__Exercise objective__
From the entries below, return every line that includes the word "obtain".

⟨

-- ==== Sys2Proof/Laws/Loops.lean ====
section
/-! SUPPORT. One spec lemma for each loop of the commands and for the priority structure: what extract_min returns, what
one more symbol does to a table, what ENCODE's loop answers, how DECODE's loop goes along a path of the tree, and what
the loops depend on. -/

namespace Sys2Proof.Machine

/-! ### The priority structure (R123, R186) -/

theorem comesBefore_iff {nodes : List Node} {i j : Nat} :
    comesBefore nodes i j = true ↔
      freqAt nodes i < freqAt nodes j ∨ (freqAt nodes i = freqAt nodes j ∧ i < j) := by
  simp [comesBefore]

/-- The order is total on distinct indices. -/
theorem comesBefore_of_not {nodes : List Node} {i j : Nat} (hne : i ≠ j) (h : ¬ comesBefore nodes i j = true) :
    comesBefore nodes j i = true := by
  rw [comesBefore_iff] at *
  omega

theorem comesBefore_trans {nodes : List Node} {i j k : Nat} (h : comesBefore nodes i j = true)
    (h' : comesBefore nodes j k = true) : comesBefore nodes i k = true := by
  rw [comesBefore_iff] at *
  omega

theorem minMember_spec (nodes : List Node) (best : Nat) (members : List Nat) :
    minMember nodes best members ∈ best :: members ∧
      ∀ c ∈ best :: members, c ≠ minMember nodes best members →
        comesBefore nodes (minMember nodes best members) c = true := by
  induction members generalizing best with
  | nil => simp [minMember]
  | cons i rest ih =>
    simp only [minMember]
    split
    · rename_i hb
      obtain ⟨hm, hc⟩ := ih i
      refine ⟨List.mem_cons_of_mem _ hm, fun c hcm hne => ?_⟩
      rcases List.mem_cons.mp hcm with rfl | hcm
      · by_cases hi : i = minMember nodes i rest
        · rwa [← hi]
        · exact comesBefore_trans (hc i (List.mem_cons_self ..) hi) hb
      · exact hc c hcm hne
    · rename_i hb
      obtain ⟨hm, hc⟩ := ih best
      refine ⟨?_, fun c hcm hne => ?_⟩
      · rcases List.mem_cons.mp hm with h | h
        · rw [h]; exact List.mem_cons_self ..
        · exact List.mem_cons_of_mem _ (List.mem_cons_of_mem _ h)
      · rcases List.mem_cons.mp hcm with rfl | hcm
        · exact hc c (List.mem_cons_self ..) hne
        · rcases List.mem_cons.mp hcm with rfl | hcm
          · by_cases hib : c = best
            · subst hib; exact hc c (List.mem_cons_self ..) hne
            · have hbc := comesBefore_of_not hib hb
              by_cases hbm : best = minMember nodes best rest
              · rwa [← hbm]
              · exact comesBefore_trans (hc best (List.mem_cons_self ..) hbm) hbc
          · exact hc c (List.mem_cons_of_mem _ hcm) hne

/-- `extract_min` answers the member that comes first, and the set without it; none on the empty set. -/
theorem extractMin_spec {nodes : List Node} {pq rest : List Nat} {m : Nat}
    (h : extractMin nodes pq = some (m, rest)) :
    m ∈ pq ∧ rest = pq.erase m ∧ ∀ c ∈ pq, c ≠ m → comesBefore nodes m c = true := by
  cases pq with
  | nil => simp [extractMin] at h
  | cons i pq =>
    simp only [extractMin, Option.some.injEq, Prod.mk.injEq] at h
    obtain ⟨rfl, rfl⟩ := h
    obtain ⟨hm, hc⟩ := minMember_spec nodes i pq
    exact ⟨hm, rfl, hc⟩

theorem extractMin_eq_none {nodes : List Node} {pq : List Nat} : extractMin nodes pq = none ↔ pq = [] := by
  cases pq <;> simp [extractMin]

/-! ### The frequency counter -/

/-- One more symbol leaves the keys as they are if it is known, and appends it if it is new (R110, R111). -/
theorem countSymbol_keys (table : List FtEntry) (x : Byte) :
    (countSymbol table x).map FtEntry.sym =
      if x ∈ table.map FtEntry.sym then table.map FtEntry.sym else table.map FtEntry.sym ++ [x] := by
  induction table with
  | nil => simp [countSymbol]
  | cons e rest ih =>
    simp only [countSymbol]
    split
    · rename_i he
      simp [he]
    · rename_i he
      simp only [List.map_cons, ih, List.mem_cons, Ne.symm he, false_or]
      split <;> simp

/-! ### ENCODE's loop -/

/-- When ENCODE's loop reaches its end, every symbol has a valid entry, and the elements are the codes' digits one
after another (R150, R151). -/
theorem encodeFrom_done {p : Parameters} {ct : Memory CtEntry} {i : Nat} {xs l : List Byte}
    (h : encodeFrom p ct i xs = .done l) :
    (∀ x ∈ xs, (readCode ct x).valid = true) ∧
      l = xs.flatMap (fun x => (readCode ct x).digits.map (digitElement p)) := by
  induction xs generalizing i l with
  | nil => simp only [encodeFrom, Encoded.done.injEq] at h; simp [← h]
  | cons x xs ih =>
    simp only [encodeFrom] at h
    split at h
    · rename_i hv
      obtain ⟨rest, hr, rfl⟩ := Encoded.prepend_eq_done h
      obtain ⟨h1, h2⟩ := ih hr
      exact ⟨by simpa [hv] using h1, by simp [List.flatMap_cons, h2]⟩
    · cases h

/-! ### DECODE's loop along a path -/

/-- The child that a digit's element leads to from an Internal node. -/
theorem childOf_internal (p : Parameters) (f : LenWord) (l r : NodeIndex) (d : Bool) :
    childOf p (.internal f l r) (digitElement p d) = if d then r else l := by
  cases d <;> simp [childOf, digitElement, Node.record, p.digit0_ne_digit1.symm]

/-- Along the digits of a path that stays among Internal nodes DECODE's loop only moves PTR (R173, fourth row). -/
theorem decodeWalk_inside (s : State) (path : List Bool) (i left need pos : Nat)
    (hin : staysInside s i path = true)
    (hread : ∀ j (h : j < path.length), s.encAt (pos + j) = digitElement s.params path[j]) :
    ∃ k, decodeWalk s (path.length + left) (need + 1) i pos =
        decodeWalk s left (need + 1) k (pos + path.length) ∧
      staysInside s k [] = true ∧ ∀ q x, leadsTo s i (path ++ q) x = leadsTo s k q x := by
  induction path generalizing i pos with
  | nil => exact ⟨i, by simp, hin, fun q x => rfl⟩
  | cons d path ih =>
    simp only [staysInside] at hin
    split at hin
    · cases hin
    · rename_i f l r hn
      have h0 : s.encAt pos = digitElement s.params d := hread 0 (by simp)
      have hnode : ∀ c, (childOf s.params (.internal f l r) (digitElement s.params d)).toNat = c →
          c = if d then r.toNat else l.toNat := by
        intro c hc
        rw [childOf_internal] at hc
        cases d <;> simpa using hc.symm
      obtain ⟨k, hk, hin', hl⟩ := ih (if d then r.toNat else l.toNat) (pos + 1) hin (fun j hj => by
        have := hread (j + 1) (by simpa using hj)
        simpa [Nat.add_assoc, Nat.add_comm 1 j] using this)
      refine ⟨k, ?_, hin', fun q x => by simp only [List.cons_append, leadsTo, hn, hl]⟩
      have hchild : ∃ f' l' r', s.nodeAt (if d then r.toNat else l.toNat) = .internal f' l' r' := by
        cases hc : s.nodeAt (if d then r.toNat else l.toNat) with
        | leaf y g =>
          cases path <;> simp [staysInside, hc] at hin
        | internal f' l' r' => exact ⟨f', l', r', rfl⟩
      obtain ⟨f', l', r', hc⟩ := hchild
      have hlen : (d :: path).length + left = (path.length + left) + 1 := by simp; omega
      rw [hlen, decodeWalk]
      simp only [h0, digitElement_valid, if_true, hn, hnode _ rfl, hc]
      rw [hk]
      congr 1
      simp
      omega

/-! ### What DECODE's and GENTAB's loops depend on -/

/-- DECODE's loop reads the parameters, ROOT, the nodes and the stream's elements, and nothing else (R91). -/
theorem decodeWalk_congr {s u : State} (hp : u.params = s.params) (hr : u.root = s.root)
    (he : ∀ p, u.encAt p = s.encAt p) (hn : ∀ i, u.nodeAt i = s.nodeAt i) (left need ptr pos : Nat) :
    decodeWalk u left need ptr pos = decodeWalk s left need ptr pos := by
  induction left generalizing need ptr pos with
  | zero => cases need <;> rfl
  | succ left ih => cases need <;> simp only [decodeWalk, hp, hr, he, hn, ih]

theorem decodeStream_congr {s u : State} (hp : u.params = s.params) (hr : u.root = s.root)
    (hl : u.encLen = s.encLen) (hx : u.expCnt = s.expCnt)
    (he : ∀ p, u.encAt p = s.encAt p) (hn : ∀ i, u.nodeAt i = s.nodeAt i) : decodeStream u = decodeStream s := by
  simp only [decodeStream, hr, hl, hx, hn, decodeWalk_congr hp hr he hn]

/-- GENTAB's traversal reads the nodes, and nothing else (R91, R144). -/
theorem visit_congr {s u : State} (hn : ∀ i, u.nodeAt i = s.nodeAt i) (depth i : Nat) (path : List Bool)
    (ct : Memory CtEntry) : visit u depth i path ct = visit s depth i path ct := by
  induction depth generalizing i path ct with
  | zero => rfl
  | succ depth ih => simp only [visit, hn, ih]

theorem codeTable_congr {s u : State} (hr : u.root = s.root) (hn : ∀ i, u.nodeAt i = s.nodeAt i) :
    codeTable u = codeTable s := by
  simp only [codeTable, hr, visit_congr hn]

end Sys2Proof.Machine
end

⟩

__Solution for this problem__
      obtain ⟨hm, hc⟩ := ih i
      obtain ⟨hm, hc⟩ := ih best
    obtain ⟨rfl, rfl⟩ := h
    obtain ⟨hm, hc⟩ := minMember_spec nodes i pq
      obtain ⟨rest, hr, rfl⟩ := Encoded.prepend_eq_done h
      obtain ⟨h1, h2⟩ := ih hr
      obtain ⟨k, hk, hin', hl⟩ := ih (if d then r.toNat else l.toNat) (pos + 1) hin (fun j hj => by
      obtain ⟨f', l', r', hc⟩ := hchild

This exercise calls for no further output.